Propane company NGL Energy Partners LP had its eye on North America's expanding liquids-rich shale plays when it agreed to acquire the natural gas liquids (NGL) assets of SemGroup Corp.'s SemStream LP in a deal worth about $283 million.
The assets include 12 NGL terminals in Arizona, Arkansas, Indiana, Minnesota, Missouri, Montana, Washington and Wisconsin, with more than 12 million gallons of above-ground propane storage, 3.7 million bbl of underground leased storage for NGLs, and a rail fleet of about 350 leased and 12 owned cars.
"These assets and operations will provide balance between our business segments and continue the geographic expansion of our operation. This will position NGL [Energy] to take advantage of opportunities arising from the expanding liquids-rich shale plays throughout North America," said Brian Pauling, COO of the company's midstream division.
NGL Energy said it will issue 8,950,000 common units to SemStream for the assets. In addition, up to a maximum of $100 million in cash will be paid in connection with working capital acquired. The cash working capital payment will be financed from borrowings under NGL Energy's amended revolving credit facility. The deal is subject to antitrust clearance and other customary closing conditions and is expected to close in the fourth quarter. NGL Energy expects the transaction to be accretive to its unitholders.

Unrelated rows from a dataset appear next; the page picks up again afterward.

-- ==== Sys2Proof/Word.lean ====
section
/-! DEFINITION. The machine's word types (00_scope.md R3, R7): abbreviations only, so that the library's bit-vector
lemmas apply to them as they stand. -/

namespace Sys2Proof

/-- The machine word: "A 16-bit unsigned value" (00_scope.md R3). -/
abbrev Word := BitVec 16

/-- The unit of a data address (20_memory.md R61). -/
abbrev Byte := BitVec 8

/-- An exception code as `ex` holds it: a 6-bit value (10_state.md R42). -/
abbrev ExCode := BitVec 6

/-- A general register number, r0..r7 of one file (10_state.md R20; three bits in an instruction, 30_encoding.md R101). -/
abbrev Reg := Fin 8

end Sys2Proof
end

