-- ==== Sys2Proof/Laws/State.lean ====
section
/-! SUPPORT. One lemma per field per named update: what the update leaves unchanged, and what it writes. A proof cites these
(they are simp lemmas) and unfolds no record update. -/

namespace Sys2Proof.Machine

/-! ## setReg -/

@[simp] theorem setReg_linkU (s : State) (m : Mode) (r : Reg) (v : Word) : (s.setReg m r v).linkU = s.linkU := by cases m <;> rfl

@[simp] theorem setReg_linkK (s : State) (m : Mode) (r : Reg) (v : Word) : (s.setReg m r v).linkK = s.linkK := by cases m <;> rfl

@[simp] theorem setReg_mmuU (s : State) (m : Mode) (r : Reg) (v : Word) : (s.setReg m r v).mmuU = s.mmuU := by cases m <;> rfl

@[simp] theorem setReg_mmuK (s : State) (m : Mode) (r : Reg) (v : Word) : (s.setReg m r v).mmuK = s.mmuK := by cases m <;> rfl

@[simp] theorem setReg_irr (s : State) (m : Mode) (r : Reg) (v : Word) : (s.setReg m r v).irr = s.irr := by cases m <;> rfl

@[simp] theorem setReg_icr (s : State) (m : Mode) (r : Reg) (v : Word) : (s.setReg m r v).icr = s.icr := by cases m <;> rfl

@[simp] theorem setReg_imr (s : State) (m : Mode) (r : Reg) (v : Word) : (s.setReg m r v).imr = s.imr := by cases m <;> rfl

@[simp] theorem setReg_pc (s : State) (m : Mode) (r : Reg) (v : Word) : (s.setReg m r v).pc = s.pc := by cases m <;> rfl

@[simp] theorem setReg_mode (s : State) (m : Mode) (r : Reg) (v : Word) : (s.setReg m r v).mode = s.mode := by cases m <;> rfl

@[simp] theorem setReg_en (s : State) (m : Mode) (r : Reg) (v : Word) : (s.setReg m r v).en = s.en := by cases m <;> rfl

@[simp] theorem setReg_hc (s : State) (m : Mode) (r : Reg) (v : Word) : (s.setReg m r v).hc = s.hc := by cases m <;> rfl

@[simp] theorem setReg_ex (s : State) (m : Mode) (r : Reg) (v : Word) : (s.setReg m r v).ex = s.ex := by cases m <;> rfl

@[simp] theorem setReg_run (s : State) (m : Mode) (r : Reg) (v : Word) : (s.setReg m r v).run = s.run := by cases m <;> rfl

@[simp] theorem setReg_haltReason (s : State) (m : Mode) (r : Reg) (v : Word) : (s.setReg m r v).haltReason = s.haltReason := by cases m <;> rfl

@[simp] theorem setReg_cycles (s : State) (m : Mode) (r : Reg) (v : Word) : (s.setReg m r v).cycles = s.cycles := by cases m <;> rfl

@[simp] theorem setReg_mem (s : State) (m : Mode) (r : Reg) (v : Word) : (s.setReg m r v).mem = s.mem := by cases m <;> rfl

@[simp] theorem setReg_events (s : State) (m : Mode) (r : Reg) (v : Word) : (s.setReg m r v).events = s.events := by cases m <;> rfl

@[simp] theorem setReg_ioDraws (s : State) (m : Mode) (r : Reg) (v : Word) : (s.setReg m r v).ioDraws = s.ioDraws := by cases m <;> rfl

@[simp] theorem setReg_params (s : State) (m : Mode) (r : Reg) (v : Word) : (s.setReg m r v).params = s.params := by cases m <;> rfl

@[simp] theorem setReg_xu (s : State) (m : Mode) (r : Reg) (v : Word) :
    (s.setReg m r v).xu = if m = .user then gprWrite s.xu r v else s.xu := by cases m <;> rfl

@[simp] theorem setReg_xk (s : State) (m : Mode) (r : Reg) (v : Word) :
    (s.setReg m r v).xk = if m = .kernel then gprWrite s.xk r v else s.xk := by cases m <;> rfl

/-! ## setX -/

@[simp] theorem setX_linkU (s : State) (r : Reg) (v : Word) : (s.setX r v).linkU = s.linkU := by simp [State.setX]

@[simp] theorem setX_linkK (s : State) (r : Reg) (v : Word) : (s.setX r v).linkK = s.linkK := by simp [State.setX]

@[simp] theorem setX_mmuU (s : State) (r : Reg) (v : Word) : (s.setX r v).mmuU = s.mmuU := by simp [State.setX]

@[simp] theorem setX_mmuK (s : State) (r : Reg) (v : Word) : (s.setX r v).mmuK = s.mmuK := by simp [State.setX]

@[simp] theorem setX_irr (s : State) (r : Reg) (v : Word) : (s.setX r v).irr = s.irr := by simp [State.setX]

@[simp] theorem setX_icr (s : State) (r : Reg) (v : Word) : (s.setX r v).icr = s.icr := by simp [State.setX]

@[simp] theorem setX_imr (s : State) (r : Reg) (v : Word) : (s.setX r v).imr = s.imr := by simp [State.setX]

@[simp] theorem setX_pc (s : State) (r : Reg) (v : Word) : (s.setX r v).pc = s.pc := by simp [State.setX]

@[simp] theorem setX_mode (s : State) (r : Reg) (v : Word) : (s.setX r v).mode = s.mode := by simp [State.setX]

@[simp] theorem setX_en (s : State) (r : Reg) (v : Word) : (s.setX r v).en = s.en := by simp [State.setX]

@[simp] theorem setX_hc (s : State) (r : Reg) (v : Word) : (s.setX r v).hc = s.hc := by simp [State.setX]

@[simp] theorem setX_ex (s : State) (r : Reg) (v : Word) : (s.setX r v).ex = s.ex := by simp [State.setX]

@[simp] theorem setX_run (s : State) (r : Reg) (v : Word) : (s.setX r v).run = s.run := by simp [State.setX]

@[simp] theorem setX_haltReason (s : State) (r : Reg) (v : Word) : (s.setX r v).haltReason = s.haltReason := by simp [State.setX]

@[simp] theorem setX_cycles (s : State) (r : Reg) (v : Word) : (s.setX r v).cycles = s.cycles := by simp [State.setX]

@[simp] theorem setX_mem (s : State) (r : Reg) (v : Word) : (s.setX r v).mem = s.mem := by simp [State.setX]

@[simp] theorem setX_events (s : State) (r : Reg) (v : Word) : (s.setX r v).events = s.events := by simp [State.setX]

@[simp] theorem setX_ioDraws (s : State) (r : Reg) (v : Word) : (s.setX r v).ioDraws = s.ioDraws := by simp [State.setX]
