-- ==== Sys2Proof/Tests/Slice0.lean ====
section
/-! SUPPORT. The model's own tests. Expected results are the spec's: words are written out from 30_encoding.md R110, single
steps from spec/95_test_vectors.md (the vector is named), and each statement of Certificates/Slice0/Obligations.lean that has
hypotheses has a witness that meets them, one per clause, at the edge of the clause's range. -/

namespace Sys2Proof.Tests

open Sys2Proof.Machine

/-! ## WellFormed refuses what no field can hold (30_encoding.md R125) -/

theorem test_wellFormed_refuses_imm7_above : Instr.wellFormed (.ldw 1 2 64) = false := by decide

theorem test_wellFormed_refuses_imm7_below : Instr.wellFormed (.adi 1 2 (-65)) = false := by decide

theorem test_wellFormed_refuses_ldb_above : Instr.wellFormed (.ldb 1 2 64) = false := by decide

theorem test_wellFormed_refuses_stw_below : Instr.wellFormed (.stw 1 2 (-65)) = false := by decide

theorem test_wellFormed_refuses_stb_above : Instr.wellFormed (.stb 1 2 64) = false := by decide

theorem test_wellFormed_refuses_beq_below : Instr.wellFormed (.beq 1 2 (-65)) = false := by decide

theorem test_wellFormed_refuses_imm10_above : Instr.wellFormed (.lui 1 1024) = false := by decide

theorem test_wellFormed_refuses_jlr_imm_above : Instr.wellFormed (.jlr 1 2 32) = false := by decide

theorem test_wellFormed_refuses_jlr_imm_below : Instr.wellFormed (.jlr 1 2 (-33)) = false := by decide

theorem test_wellFormed_refuses_jlr_subop_above : Instr.wellFormed (.jlr 8 2 0) = false := by decide

/-! ## Decoding: one word of every row, written bit by bit from its pattern (30_encoding.md R110) -/

/-- Fewer than two bytes are no instruction (R100). -/
theorem test_decode_refuses_truncated :
    decodeBytes [] = .error .truncated ∧ decodeBytes [0xFF] = .error .truncated := ⟨rfl, rfl⟩

/-- The byte at the lower address is bits 7..0, and bytes after the instruction are left (20_memory.md R62). -/
theorem test_decode_little_endian : decodeBytes [0xC3, 0xA1, 0x55] = .ok (.adi 3 0 7, [0x55]) := rfl

theorem test_decode_ldw : decodeTableWord 16 0b000_0000100_010_001 = some (.ldw 1 2 4) := rfl

theorem test_decode_ldb : decodeTableWord 16 0b001_1000000_111_110 = some (.ldb 6 7 (-64)) := rfl

theorem test_decode_stw : decodeTableWord 16 0b010_0111111_011_101 = some (.stw 5 3 63) := rfl

theorem test_decode_stb : decodeTableWord 16 0b011_1111111_100_001 = some (.stb 1 4 (-1)) := rfl

theorem test_decode_beq : decodeTableWord 16 0b100_1111111_001_010 = some (.beq 2 1 (-1)) := rfl

theorem test_decode_adi : decodeTableWord 16 0b101_0000111_000_011 = some (.adi 3 0 7) := rfl

theorem test_decode_lui : decodeTableWord 16 0b110_1111111110_001 = some (.lui 1 1022) := rfl

theorem test_decode_jlr : decodeTableWord 16 0b1110_100001_110_011 = some (.jlr 3 6 (-31)) := rfl

theorem test_decode_add : decodeTableWord 16 0b1111_000_011_010_001 = some (.add 1 2 3) := rfl

theorem test_decode_adc : decodeTableWord 16 0b1111_001_100_010_111 = some (.adc 7 2 4) := rfl

theorem test_decode_sub : decodeTableWord 16 0b1111_010_011_010_001 = some (.sub 1 2 3) := rfl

SemStream will acquire an interest in the general partner of NGL Energy and will have the right to appoint two members to the board of directors of the general partner.
"This transaction will increase the number of terminals owned by the partnership from three to 15, significantly expanding our midstream segment from the Midcontinent to the West Coast, including Washington and Arizona," said Stephen Tuttle, president of NGL Energy's midstream division. "These assets generate fee-based revenues and complement our current wholesale supply and marketing business."
NGL Energy was formed in September 2010 through the merger of Hicksgas and NGL Supply, and owns and operates a vertically integrated energy business with three segments: midstream, wholesale supply and marketing, and retail propane.